Tokenization
The engine also separates the characters it sees into "tokens". Characters can be:
- alphanumeric
- whitespace
- punctuation
Let's look at alphanumeric and whitespace characters first. Every time DataSift finds one or more whitespace characters between alphanumeric strings, it starts a new token. For example, it would split this string into three tokens:
The Polar Express
The tokens are:
- The
- Polar
- Express
It also treats punctuation as a token so, if we add a period at the end of our text, DataSift would see four tokens:
The Polar Express.
Now the tokens are:
- The
- Polar
- Express
- .
DataSift groups alphanumeric characters together but it treats punctuation characters individually, so this string:
The Polar Express...
comprises six tokens; the final three of them are simply periods:
- The
- Polar
- Express
- .
- .
- .
Punctuation is:
Name | Symbol | |
Exclamation mark | ! | |
Double quotes | " | |
Hash | # | |
Percent | % | |
Ampersand | & | |
Single quote | ' | |
Open parenthesis | ( | |
Close parenthesis | ) | |
Asterisk | * | |
Plus | + | |
Comma | , | |
Dash | - | |
Period | . | |
Forward slash | / | |
Colon | : | |
Semicolon | ; | |
Less than | ||
Equals | = | |
Greater than | > | |
Question mark | ? | |
At | @ | |
Open square bracket | [ | |
Backslash | \ | |
Close square bracket | ] | |
Carat | ^ | |
Underscore | _ | |
Backtick or grave accent | ` | |
Open curly bracket | { | |
Pipe | | | |
Close curly bracket | } | |
Tilde | ~ | |
Left double quote | “ | |
Reversed double prime quote | ‵‵ | |
CJK reversed double prime quote | 〝 | |
Right double quote | ” | |
Double prime quote | ″ | |
CJK double prime quote | 〞 | |
Low double prime quote | 〟 | |
CJK ditto mark | 〃 | |
CJK left corner bracket | 「 | |
Left ceiling | ⌈ | |
CJK right corner bracket | 」 | |
Right floor | ⌋ | |
CJK left white corner bracket | 『 | |
CJK right white corner bracket | 』 |
How does tokenization affect my filters?
Suppose that you want to search for content that contains "50%"; that is, the number 50 followed immediately by a percent sign. The string would be represented by two tokens:
- 50
- %
Thus, a filter such as this one:
interaction.content contains "50%"
would match "50%" but it would also match "50 %" (note the inclusion of a space) because DataSift recognizes tokens even if they have whitespace between them.

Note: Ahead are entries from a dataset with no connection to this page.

-- ==== Sys2Proof/Laws/KeptRing.lean ====
section
/-! SUPPORT. `Kept` for every function of Machine/Time, Carousel, Trigger, Tdc, Clock, Density: one lemma each, cited by those of its callers. -/
namespace Sys2Proof.Machine
variable {Q : Frame} {F : Fuses}

-- Machine/Time.lean

theorem setGrid_kept : ∀ x0 x1, Kept Q F x0 → Kept Q F (setGrid x0 x1) := by
  intro x0 x1 h0
  unfold setGrid
  repeat' (first
    | with_reducible assumption
    | with_reducible apply State.setF_kept
    )

theorem setTime_kept : ∀ x0 x1, Kept Q F x0 → Kept Q F (setTime x0 x1) := by
  intro x0 x1 h0
  unfold setTime
  repeat' (first
    | with_reducible assumption
    | with_reducible apply mk_kept
    )

theorem gridEnd_kept : ∀ x0, Kept Q F x0 → Kept Q F (gridEnd x0) := by
  intro x0 h0
  unfold gridEnd
  repeat' (first
    | with_reducible assumption
    | (extract_lets +onlyGivenNames x; refine Kept.via Q F x ?_ (fun _ => ?_) <;> [subst x; clear_value x])
    | (extract_lets +onlyGivenNames x; clear_value x)
    | with_reducible apply ite_kept
    | with_reducible apply setGrid_kept
    | with_reducible apply setTime_kept
    | with_reducible apply State.setB_kept
    | with_reducible apply fire_kept
    )

theorem timCause_kept : ∀ x0 x1, Kept Q F x0 → Kept Q F (timCause x0 x1) := by
  intro x0 x1 h0
  unfold timCause
  repeat' (first
    | with_reducible assumption
    | (extract_lets +onlyGivenNames x; refine Kept.via Q F x ?_ (fun _ => ?_) <;> [subst x; clear_value x])
    | with_reducible apply ite_kept
    | with_reducible apply fire_kept
    | with_reducible apply State.setB_kept
    | with_reducible apply mk_kept
    )

theorem gridAbort_kept : ∀ x0, Kept Q F x0 → Kept Q F (gridAbort x0) := by
  intro x0 h0
  unfold gridAbort
  repeat' (first
    | with_reducible assumption
    | (extract_lets +onlyGivenNames x; clear_value x)
    | with_reducible apply ite_kept
    | with_reducible apply timCause_kept
    | with_reducible apply setGrid_kept
    | with_reducible apply setTime_kept
    )

theorem gridBreak_kept : ∀ x0, Kept Q F x0 → Kept Q F (gridBreak x0) := by
  intro x0 h0
  unfold gridBreak
  repeat' (first
    | with_reducible assumption
    | with_reducible apply gridEnd_kept
    | with_reducible apply gridAbort_kept
    )

theorem execGridAlignAbort_kept : ∀ x0, Kept Q F x0 → KeptOut Q F (execGridAlignAbort x0) := by
  intro x0 h0
  unfold execGridAlignAbort
  repeat' (first
    | with_reducible assumption
    | with_reducible apply keptOut_next
    | with_reducible apply gridAbort_kept
    )

theorem stepsApply_kept : ∀ x0 x1, Kept Q F x0 → Kept Q F (stepsApply x0 x1) := by
  intro x0 x1 h0
  unfold stepsApply
  repeat' (first
    | with_reducible assumption
    | (extract_lets +onlyGivenNames x; refine Kept.via Q F x ?_ (fun _ => ?_) <;> [subst x; clear_value x])
    | (extract_lets +onlyGivenNames x; clear_value x)
    | with_reducible apply ite_kept
    | with_reducible apply setTime_kept
    )

theorem gridMeasure_kept : ∀ x0 x1 x2, Kept Q F x0 → Kept Q F (gridMeasure x0 x1 x2) := by
  intro x0 x1 x2 h0
  unfold gridMeasure
  repeat' (first
    | with_reducible assumption
    | (extract_lets +onlyGivenNames x; clear_value x)
    | with_reducible apply setTime_kept
    )

theorem setClock_kept : ∀ x0 x1, Kept Q F x0 → Kept Q F (setClock x0 x1) := by
  intro x0 x1 h0
  unfold setClock
  repeat' (first
    | with_reducible assumption
    | (extract_lets +onlyGivenNames x; refine Kept.via Q F x ?_ (fun _ => ?_) <;> [subst x; clear_value x])
    | (extract_lets +onlyGivenNames x; clear_value x)
    | with_reducible apply State.wr64_kept
    | with_reducible apply State.wr_kept
    )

In other words, the filter would match any of these strings:
I scored 50%
I bought 50 %AWESOME%
50 %25
So the filter would return false positives. How can we get around this problem? How can we construct a better filter? Using contains
and substr
together we can build a robust, reliable filter like this:
interaction.content contains "50%"
and interaction.content substr "50%"
Why can't we use
substr
alone? Because it would return any content that contained 50%, 150%, 250%, and so on.